In the more than 50 years since the shooting, scores of books have been written about that day in Dallas – about the assassin, the assassin’s assassin, the first lady, a patch of grass near the route. It has been referenced in movies, television shows, songs and plays for decades now.

A look at Google Trends data shows the staying power of the topic on American minds. Search data going back all the way to 2004 indicate that interest in the topic surpasses interest in more recent political events including the Watergate scandal and President Bill Clinton’s impeachment.

And compared to those two topics, the JFK assassination has been a bigger source of interest in 49 of 50 states, according to the Google data. Only in Maryland did Watergate slightly score higher than the assassination as a topic of interest.

(Although, for the record, Watergate scored much higher in the District of Columbia, perhaps in part because this where that scandal unfolded.)

What’s behind the public’s obsession with the assassination of the nation’s 35th president?
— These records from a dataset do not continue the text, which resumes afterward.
-- ==== Sys2Proof/Laws/PerInstr.lean ====
section
/-! SUPPORT. Facts stated per instruction. Family OneByte: every instruction is one byte long and has a context
(spec/30_encoding.md R76, R80: every field of the wire format is one byte, and a command is an 8-bit value). -/

namespace Sys2Proof.Laws.OneByte

open Sys2Proof

/-- The instruction's encoding is one byte, and some context reads it. -/
def Statement (i : Instr) : Prop := (encode i).length = 1 ∧ contexts i ≠ []

theorem maxEnc : Statement .maxEnc := ⟨rfl, List.cons_ne_nil _ _⟩

theorem maxDec : Statement .maxDec := ⟨rfl, List.cons_ne_nil _ _⟩

theorem encodeCmd : Statement .encodeCmd := ⟨rfl, List.cons_ne_nil _ _⟩

theorem decodeCmd : Statement .decodeCmd := ⟨rfl, List.cons_ne_nil _ _⟩

theorem encMarker : Statement .encMarker := ⟨rfl, List.cons_ne_nil _ _⟩

theorem encData (b : Byte) : Statement (.encData b) := ⟨rfl, List.cons_ne_nil _ _⟩

theorem decZeroFirst : Statement .decZeroFirst := ⟨rfl, List.cons_ne_nil _ _⟩

theorem decTerminator : Statement .decTerminator := ⟨rfl, List.cons_ne_nil _ _⟩

theorem decShortOffset (c : Byte) : Statement (.decShortOffset c) := ⟨rfl, List.cons_ne_nil _ _⟩

theorem decFullOffset : Statement .decFullOffset := ⟨rfl, List.cons_ne_nil _ _⟩

theorem decZeroInRun : Statement .decZeroInRun := ⟨rfl, List.cons_ne_nil _ _⟩

theorem decData (b : Byte) : Statement (.decData b) := ⟨rfl, List.cons_ne_nil _ _⟩

end Sys2Proof.Laws.OneByte
end

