/-- In a wire context every byte is read as a well-formed class of that context, whose byte it is (R76). -/
theorem exists_wireClass {ctx : Context} (hctx : ctx ≠ .command) (b : Byte) (rest : List Byte) :
    ∃ i, decode ctx (b :: rest) = .instr i rest ∧ i.wellFormed = true ∧ ctx ∈ contexts i ∧ encode i = [b] := by
  by_cases hb : b = marker
  · subst hb
    cases ctx with
    | command => exact absurd rfl hctx
    | encScan => exact ⟨.encMarker, rfl, rfl, by decide, rfl⟩
    | decAwaitFirst => exact ⟨.decZeroFirst, rfl, rfl, by decide, rfl⟩
    | decAwaitNext => exact ⟨.decTerminator, rfl, rfl, by decide, rfl⟩
    | decCopyRun => exact ⟨.decZeroInRun, rfl, rfl, by decide, rfl⟩
  · obtain ⟨hwf, hcontexts, hencode⟩ := decodeOffset_spec hb
    cases ctx with
    | command => exact absurd rfl hctx
    | encScan => exact ⟨.encData b, by simp [decode, hb], Instr.wellFormed_encData.2 hb, List.mem_singleton.2 rfl, rfl⟩
    | decAwaitFirst => exact ⟨_, decode_offset (.inl rfl) hb rest, hwf, by simp [hcontexts], hencode⟩
    | decAwaitNext => exact ⟨_, decode_offset (.inr rfl) hb rest, hwf, by simp [hcontexts], hencode⟩
    | decCopyRun => exact ⟨.decData b, by simp [decode, hb], Instr.wellFormed_decData.2 hb, List.mem_singleton.2 rfl, rfl⟩

/-- Settles O34, class by class: a class with a fixed byte is read by that byte, and a class with a byte of its own by what
well-formedness says that byte is not. -/
theorem decodeOfEncodeIsTheInstruction : Obligations.DecodeOfEncodeIsTheInstruction := by
  intro i ctx rest hwf hctx
  cases i with
  | encData b =>
    obtain rfl := List.mem_singleton.1 hctx
    simp [encode, decode, Instr.wellFormed_encData.1 hwf]
  | decData b =>
    obtain rfl := List.mem_singleton.1 hctx
    simp [encode, decode, Instr.wellFormed_decData.1 hwf]
  | decShortOffset c =>
    obtain ⟨hmarker, hmax⟩ := Instr.wellFormed_decShortOffset.1 hwf
    have hoffset := decode_offset (by simpa [contexts] using hctx) hmarker rest
    rwa [decodeOffset_of_ne hmax] at hoffset
  | decFullOffset => exact decode_offset (by simpa [contexts] using hctx) (by decide) rest
  | _ =>
    obtain rfl := List.mem_singleton.1 hctx
    rfl

/-- Settles O33: the rows by the decoder's cases, one class at least by `exists_wireClass`, and one at most because a class is
what its own byte decodes to. -/
theorem wireClassesAreTotalAndDisjoint : Obligations.WireClassesAreTotalAndDisjoint := by
  refine ⟨fun b hb => ⟨rfl, ?_, rfl, rfl, fun ctx hctx => ⟨fun hmax => ?_, ?_⟩, rfl, ?_⟩,
    fun s => ⟨fun hp => ?_, fun hp hprev => ?_, fun hp hprev => ?_, fun hp => ?_⟩, fun ctx b rest hctx => ?_⟩
  · simp [decode, hb]
  · rw [decode_offset hctx hb, decodeOffset_of_ne hmax]
  · rw [decode_offset hctx (by decide), decodeOffset_maxOffset]
  · simp [decode, hb]
  · simp [Machine.State.context, hp]
  · simp [Machine.State.context, hp, hprev]
  · simp [Machine.State.context, hp, hprev]
  · simp [Machine.State.context, hp]
  · obtain ⟨i, hdecode, hwf, hcontext, hencode⟩ := exists_wireClass hctx b rest
    refine ⟨i, hdecode, hwf, hcontext, hencode, fun j hj hjcontext hjencode => ?_⟩
    have hsame := decodeOfEncodeIsTheInstruction j ctx rest hj hjcontext
    rw [hjencode, List.singleton_append, hdecode] at hsame
    exact (Decoded.instr.inj hsame).1.symm

/-- Settles O32: thirteen closed words, each evaluated by the decoder. -/
theorem tableWordsDecode : Obligations.TableWordsDecode := by
  unfold Obligations.TableWordsDecode
  decide

/-- 0x00 and the values from 0x05 on select no command (R82). -/
theorem decodeOp_reserved {b : Byte} (h : b = 0x00#8 ∨ 5 ≤ b.toNat) : decodeOp b = none := by
  have hne (c : Byte) (hc : c ≠ 0x00#8 ∧ c.toNat < 5) : b ≠ c := by
    rintro rfl
    rcases h with hzero | hbig
    · exact hc.1 hzero
    · exact absurd hc.2 (Nat.not_lt.2 hbig)
  simp [decodeOp, hne 0x01#8 (by decide), hne 0x02#8 (by decide), hne 0x03#8 (by decide), hne 0x04#8 (by decide)]

end Sys2Proof

/-! SUPPORT. The step that runs a decoded byte (spec/30_encoding.md R76, R81), and the host's writes and buffer moves on an IDLE
block (R83, R85). -/

namespace Sys2Proof.Machine

open Sys2Proof

/-- Settles O31: each of the four 2-bit values is the code of the status that R84 gives it. -/
theorem statusCodesOfTheTable : Obligations.StatusCodesOfTheTable := by
  refine ⟨rfl, rfl, rfl, rfl, fun c => ?_⟩
  have hc : c = 0#2 ∨ c = 1#2 ∨ c = 2#2 ∨ c = 3#2 := by revert c; decide
  rcases hc with rfl | rfl | rfl | rfl
  · exact ⟨.ok, rfl⟩
  · exact ⟨.writeOverflow, rfl⟩
  · exact ⟨.readOverflow, rfl⟩
  · exact ⟨.unexpectedZero, rfl⟩

section HostWrite

variable {s : State} {v : HostVal}

/-- The host's write of a byte to `OP` runs that byte in the context of a command (R81). -/
theorem step_writeOp {b : Byte} (hp : s.phase = .idle) (hr : s.resetIn = none)
    (hst : s.host.prog[s.host.pos]? = some (.write .op v)) (hv : s.hostVal v = some b.toNat) :
    step s = runByte .command b s.hostAdvance := by
  rw [step_hostStmt hp hr hst]
  simp [hostStmt, hv, writeRegister, writeOp, b.isLt]

/-- The host's write to a register other than `OP` sets that register (R21). -/
theorem step_setRegister {r : HostReg} {n : Nat} (hp : s.phase = .idle) (hr : s.resetIn = none)
    (hst : s.host.prog[s.host.pos]? = some (.write r v)) (hv : s.hostVal v = some n) (hop : r ≠ .op) :
    step s = s.hostAdvance.setRegister r n := by
  rw [step_hostStmt hp hr hst]
  simp [hostStmt, hv, writeRegister, hop]

theorem State.setRegister_srcLen {n : Nat} (h : n ≤ sizeMax s.sizeBits) :
    s.setRegister .srcLen n = .next { s with srcLen := n, written := { s.written with srcLen := true } } := if_pos h

theorem State.setRegister_dstCap {n : Nat} (h : n ≤ sizeMax s.sizeBits) :
    s.setRegister .dstCap n = .next { s with dstCap := n, written := { s.written with dstCap := true } } := if_pos h

theorem State.setRegister_arg {n : Nat} (h : n ≤ sizeMax s.sizeBits) :
    s.setRegister .arg n = .next { s with arg := n, written := { s.written with arg := true } } := if_pos h

end HostWrite

theorem runByte_reserved {b : Byte} (h : decodeOp b = none) (s : State) :
    runByte .command b s = .refused (.reservedOp b) := by
  simp [runByte, decode, h]

/-- Each of the four commands is an issue step (R81). -/
theorem exec_command_eq_issueThen {i : Instr} (hi : Context.command ∈ contexts i) :
    ∃ code operands k, ∀ s, exec i s = s.issueThen code operands k := by
  have hcases : (i = .maxEnc ∨ i = .maxDec) ∨ (i = .encodeCmd ∨ i = .decodeCmd) := by
    cases i <;> simp [contexts] at hi ⊢
  rcases hcases with hest | hcodec
  · obtain ⟨code, k, hexec⟩ := exec_estimator_eq_issueThen hest
    exact ⟨code, _, k, hexec⟩
  · obtain ⟨code, k, hexec⟩ := exec_codec_eq_issueThen hcodec
    exact ⟨code, _, k, hexec⟩

/-- Settles O35: the byte written to `OP` selects no command, and the issue step of a command asks for an IDLE block. -/
theorem reservedOpAndBusyIssueRefused : Obligations.ReservedOpAndBusyIssueRefused := by
  refine ⟨fun s v b hp hr hst hv hb => ?_, fun i s hi hp => ?_⟩
  · rw [step_writeOp hp hr hst hv, runByte_reserved (decodeOp_reserved hb)]
  · obtain ⟨code, operands, k, hexec⟩ := exec_command_eq_issueThen hi
    rw [hexec, State.issueThen_busy code operands k hp]

/-- An IDLE engine reads no byte (R26). -/
theorem State.phase_ne_idle_of_context {s : State} {ctx : Context} (h : s.context = some ctx) : s.phase ≠ .idle := by
  intro hp
  simp [State.context, hp] at h

/-- An engine that holds a byte to read runs it in its context (R76). -/
theorem engineStep_runByte {s : State} {ctx : Context} {b : Byte} (hc : s.context = some ctx) (hrd : s.rd < s.srcLen)
    (hb : s.src.read s.rd = some b) : engineStep s = runByte ctx b s := by
  simp [engineStep, hc, scanStep, hrd, hb]

/-- Settles O36: the host's write to `OP` and the engine's read both run the byte in its context, and a reset that is not due
leaves the step to the agents. -/
theorem stepRunsDecodedInstruction : Obligations.StepRunsDecodedInstruction := by
  refine ⟨fun s v b i hp hr hst hv hi => ?_, fun s ctx b i hr hc hrd hb hi => ?_, fun s hr => ?_, fun s n hr => ?_,
    fun s hr => ?_⟩
  · rw [step_writeOp hp hr hst hv, runByte_eq hi]
    rfl
  · rw [step_busy hr (State.phase_ne_idle_of_context hc), engineStep_runByte (s := s.pollHost) hc hrd hb, runByte_eq hi]
  · simp [step, machineStep, hr]
  · simp [step, machineStep, hr]
  · simp [step, machineStep, hr]

/-! A command record (R83). -/

/-- `RESULT` as a host value stays what it is while the result registers do (R85). -/
theorem State.hostVal_congr {s t : State} (hresult : t.result = s.result) (hw : t.written.results = s.written.results)
    (v : HostVal) : t.hostVal v = s.hostVal v := by
  cases v with
  | lit n => rfl
  | result => simp [State.hostVal_result, hresult, hw]

/-- Settles O38: the host stands at the record's four writes in turn; the first three leave the result registers, and so the
later operands, as they are. -/
theorem commandRecordIssuesCommand : Obligations.CommandRecordIssuesCommand := by
  intro s code vn vk va n k a rest i hp hr hprog hn hk ha hnfit hkfit hafit hi
  have hrecord (m : Nat) : s.host.prog[s.host.pos + m]? = (commandRecord code vn vk va ++ rest)[m]? := by
    rw [← hprog, List.getElem?_drop]
  refine ⟨_, _, _, Eq.trans (step_setRegister hp hr (hrecord 0) hn (by decide)) (State.setRegister_srcLen hnfit),
    Eq.trans (step_setRegister hp hr (hrecord 1) ?_ (by decide)) (State.setRegister_dstCap hkfit),
    Eq.trans (step_setRegister hp hr (hrecord 2) ?_ (by decide)) (State.setRegister_arg hafit), rfl,
    Eq.trans (step_writeOp hp hr (hrecord 3) rfl) (runByte_eq hi _)⟩
  · exact (State.hostVal_congr rfl rfl vk).trans hk
  · exact (State.hostVal_congr rfl rfl va).trans ha

/-! The host's moves on `SRC` and its stream (R85). -/

theorem Memory.bytesAt_eq_none {m : Memory} {i n a : Nat} (hlo : i ≤ a) (hhi : a < i + n) (ha : m.read a = none) :
    m.bytesAt i n = none := by
  rcases hbs : m.bytesAt i n with _ | bs
  · rfl
  · obtain ⟨hlength, hread⟩ := Memory.bytesAt_eq_some.1 hbs
    have hbyte := hread (a - i) (by omega)
    rw [Nat.add_sub_cancel' hlo, ha, List.getElem?_eq_getElem (by omega)] at hbyte
    cases hbyte

/-- An index that holds no byte, after indices that all hold one, is the first absent one. -/
theorem Memory.firstAbsent_eq {m : Memory} {i n a : Nat} (hlo : i ≤ a) (hhi : a < i + n) (ha : m.read a = none)
    (hbefore : ∀ b, i ≤ b → b < a → (m.read b).isSome) : m.firstAbsent i n = a := by
  obtain ⟨hfirst, -, hnone, hall⟩ := Memory.firstAbsent_spec (Memory.bytesAt_eq_none hlo hhi ha)
  rcases Nat.lt_trichotomy (m.firstAbsent i n) a with hlt | heq | hgt
  · simpa [hnone] using hbefore _ hfirst hlt
  · exact heq
  · simpa [ha] using hall a hlo hgt

theorem State.hostLoad_src_read (s : State) (bs : List Byte) (a : Nat) :
    (s.hostLoad bs).src.read a = if a < bs.length then bs[a]? else s.src.read a := by
  simp [State.hostLoad, Memory.read_writeList]

theorem State.hostAppend_src_read (s : State) (bs : List Byte) (a : Nat) :
    (s.hostAppend bs).src.read a =
      if s.host.streamLen ≤ a ∧ a < s.host.streamLen + bs.length then bs[a - s.host.streamLen]? else s.src.read a :=
  Memory.read_writeList _ _ _ _

theorem State.hostMove_present {s : State} {i j : Nat} {bs : List Byte} (h : s.dst.bytesAt i (j - i) = some bs) :
    s.hostMove i j = .next (s.hostLoad bs) := by
  simp [State.hostMove, h]

theorem State.hostMove_absent {s : State} {i j a : Nat} (hlo : i ≤ a) (hhi : a < j) (ha : s.dst.read a = none)
    (hbefore : ∀ b, i ≤ b → b < a → (s.dst.read b).isSome) : s.hostMove i j = .fault (.destinationByteAbsent a) := by
  have hin : a < i + (j - i) := by omega
  simp [State.hostMove, Memory.bytesAt_eq_none hlo hin ha, Memory.firstAbsent_eq hlo hin ha hbefore]

/-- `DROP` within the stream shortens it; past its end its length is a free draw (log entry 9). -/
theorem State.hostDrop_stream (s : State) (k : Nat) :
    (k ≤ s.host.streamLen →
      (s.hostDrop k).host.streamLen = s.host.streamLen - k ∧ (s.hostDrop k).freeCount = s.freeCount) ∧
    (s.host.streamLen < k →
      (s.hostDrop k).host.streamLen = Config.freeLength s.freeCount ∧ (s.hostDrop k).freeCount = s.freeCount + 1) := by
  constructor
  · intro hk
    simp [State.hostDrop, hk]
  · intro hk
    simp [State.hostDrop, Nat.not_le.2 hk]

/-- Settles O39: the step is the host's statement; `LOAD`, `MOVE` and `APPEND` are lists of writes to `SRC`, and `DROP` renumbers
it. -/
theorem hostBufferMoves : Obligations.HostBufferMoves := by
  intro s hp hr
  refine ⟨fun bs hst => ?_, fun i j bs hst hbs => ?_, fun i j a hst hlo hhi ha hbefore => ?_, fun v k hst hv => ?_,
    fun bs hst => ?_⟩ <;> rw [step_hostStmt hp hr hst]
  · exact ⟨s.hostAdvance.hostLoad bs, rfl, rfl, rfl, s.hostAdvance.hostLoad_src_read bs⟩
  · obtain ⟨hlength, hread⟩ := Memory.bytesAt_eq_some.1 hbs
    refine ⟨s.hostAdvance.hostLoad bs, State.hostMove_present hbs, rfl, hlength, fun a => ?_⟩
    rw [State.hostLoad_src_read, hlength]
    split_ifs with ha
    · exact (hread a ha).symm
    · rfl
  · exact State.hostMove_absent (s := s.hostAdvance) hlo hhi ha hbefore
  · refine ⟨s.hostAdvance.hostDrop k, ?_, ?_, ?_, ?_, fun a => ?_⟩
    · simp [hostStmt, hv]
    · rw [State.hostDrop_src]
      exact State.hostDrop_eq s.hostAdvance k
    · exact (State.hostDrop_stream s.hostAdvance k).1
    · exact (State.hostDrop_stream s.hostAdvance k).2
    · rw [State.hostDrop_src]
      exact Memory.read_shiftDown s.src k a
  · exact ⟨s.hostAdvance.hostAppend bs, rfl, rfl, rfl, s.hostAdvance.hostAppend_src_read bs⟩

end Sys2Proof.Machine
Most Americans doubt they know the real story of what happened on November 22, 1963. More than 60 percent believe gunman Lee Harvey Oswald did not act alone – and they’ve been skeptical from the beginning.

Gallup has tracked the Kennedy conspiracy question since the day of the shooting. A poll taken immediately after the murder found that 52 percent of Americans believed “others were involved in a conspiracy” while 29 percent thought Oswald acted alone.